theorem decodeRead_rom0 {m : Mode} {a : Addr} (hk : m.cart = .mbc1)
    (hb : ¬(a.toNat ≤ 0x00FF ∧ m.biosEnabled = true)) (h : a.toNat ≤ 0x3FFF) :
    decodeRead m a = .rdRom0 a := by
  simp (disch := omega) only [decodeRead_eq, hk, hb, if_neg, if_pos, reduceCtorEq, if_false]

theorem decodeRead_romx {m : Mode} {a : Addr} (hk : m.cart = .mbc1) (h : 0x4000 ≤ a.toNat) (h' : a.toNat ≤ 0x7FFF) :
    decodeRead m a = .rdRomx a := by
  simp (disch := omega) only [decodeRead_eq, hk, if_neg, if_pos, reduceCtorEq, if_false]

theorem decodeWrite_bios {m : Mode} {a : Addr} {d : Byte} (hb : m.biosEnabled = true) (h : a.toNat ≤ 0x00FF) :
    decodeWrite m a d = .wrBios a d := by
  rw [decodeWrite_eq, if_pos ⟨h, hb⟩]

theorem decodeWrite_vram {m : Mode} {a : Addr} {d : Byte} (h : 0x8000 ≤ a.toNat) (h' : a.toNat ≤ 0x9FFF) :
    decodeWrite m a d = .wrVram a d := by
  simp (disch := omega) only [decodeWrite_eq, if_neg, if_pos]

theorem decodeWrite_wram {m : Mode} {a : Addr} {d : Byte} (h : 0xC000 ≤ a.toNat) (h' : a.toNat ≤ 0xDFFF) :
    decodeWrite m a d = .wrWram a d := by
  simp (disch := omega) only [decodeWrite_eq, if_neg, if_pos]

theorem decodeWrite_echo {m : Mode} {a : Addr} {d : Byte} (h : 0xE000 ≤ a.toNat) (h' : a.toNat ≤ 0xFDFF) :
    decodeWrite m a d = .wrEcho a d := by
  simp (disch := omega) only [decodeWrite_eq, if_neg, if_pos]

theorem decodeWrite_oam {m : Mode} {a : Addr} {d : Byte} (h : 0xFE00 ≤ a.toNat) (h' : a.toNat ≤ 0xFE9F) :
    decodeWrite m a d = .wrOam a d := by
  simp (disch := omega) only [decodeWrite_eq, if_neg, if_pos]

theorem decodeWrite_hole {m : Mode} {a : Addr} {d : Byte} (h : 0xFEA0 ≤ a.toNat) (h' : a.toNat ≤ 0xFEFF) :
    decodeWrite m a d = .wrUnmapped a d := by
  simp (disch := omega) only [decodeWrite_eq, if_neg, if_pos]

theorem decodeWrite_hram {m : Mode} {a : Addr} {d : Byte} (h : 0xFF80 ≤ a.toNat) (h' : a.toNat ≤ 0xFFFE) :
    decodeWrite m a d = .wrHram a d := by
  simp (disch := omega) only [decodeWrite_eq, if_neg, if_pos]

theorem decodeWrite_top {m : Mode} {a : Addr} {d : Byte} (h : a.toNat = 0xFFFF) :
    decodeWrite m a d = .wrUnmapped a d := by
  simp (disch := omega) only [decodeWrite_eq, if_neg]

theorem decodeWrite_stub {m : Mode} {a : Addr} {d : Byte} (h : 0xFF00 ≤ a.toNat) (h' : a.toNat ≤ 0xFF7F)
    (hne : a.toNat ≠ 0xFF50) :
    decodeWrite m a d = .wrIoStub a d := by
  simp (disch := omega) only [decodeWrite_eq, hne, if_neg, if_pos, if_false]

theorem decodeWrite_boot {m : Mode} {a : Addr} {d : Byte} (h : a.toNat = 0xFF50) :
    decodeWrite m a d = .wrIoBoot d := by
  simp (disch := omega) only [decodeWrite_eq, if_neg, if_pos]

theorem decodeWrite_nocart_low {m : Mode} {a : Addr} {d : Byte} (hk : m.cart = .none)
    (hb : ¬(a.toNat ≤ 0x00FF ∧ m.biosEnabled = true)) (h : a.toNat ≤ 0x7FFF) :
    decodeWrite m a d = .wrNocart a d := by
  simp (disch := omega) only [decodeWrite_eq, hk, hb, if_neg, if_pos, if_true, if_false]

theorem decodeWrite_nocart_high {m : Mode} {a : Addr} {d : Byte} (hk : m.cart = .none) (h : 0xA000 ≤ a.toNat)
    (h' : a.toNat ≤ 0xBFFF) :
    decodeWrite m a d = .wrNocart a d := by
  simp (disch := omega) only [decodeWrite_eq, hk, if_neg, if_pos, if_true]

theorem decodeWrite_xram {m : Mode} {a : Addr} {d : Byte} (hk : m.cart = .mbc1) (h : 0xA000 ≤ a.toNat)
    (h' : a.toNat ≤ 0xBFFF) :
    decodeWrite m a d = .wrXram a d := by
  simp (disch := omega) only [decodeWrite_eq, hk, if_neg, if_pos, reduceCtorEq, if_false]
◇ ◇ ◇
WORK REQUEST: When a line in the material contains the string "reduceCtorEq", copy that line.

TASK SOLUTION:
  simp (disch := omega) only [decodeRead_eq, hk, hb, if_neg, if_pos, reduceCtorEq, if_false]
  simp (disch := omega) only [decodeRead_eq, hk, if_neg, if_pos, reduceCtorEq, if_false]
  simp (disch := omega) only [decodeWrite_eq, hk, if_neg, if_pos, reduceCtorEq, if_false]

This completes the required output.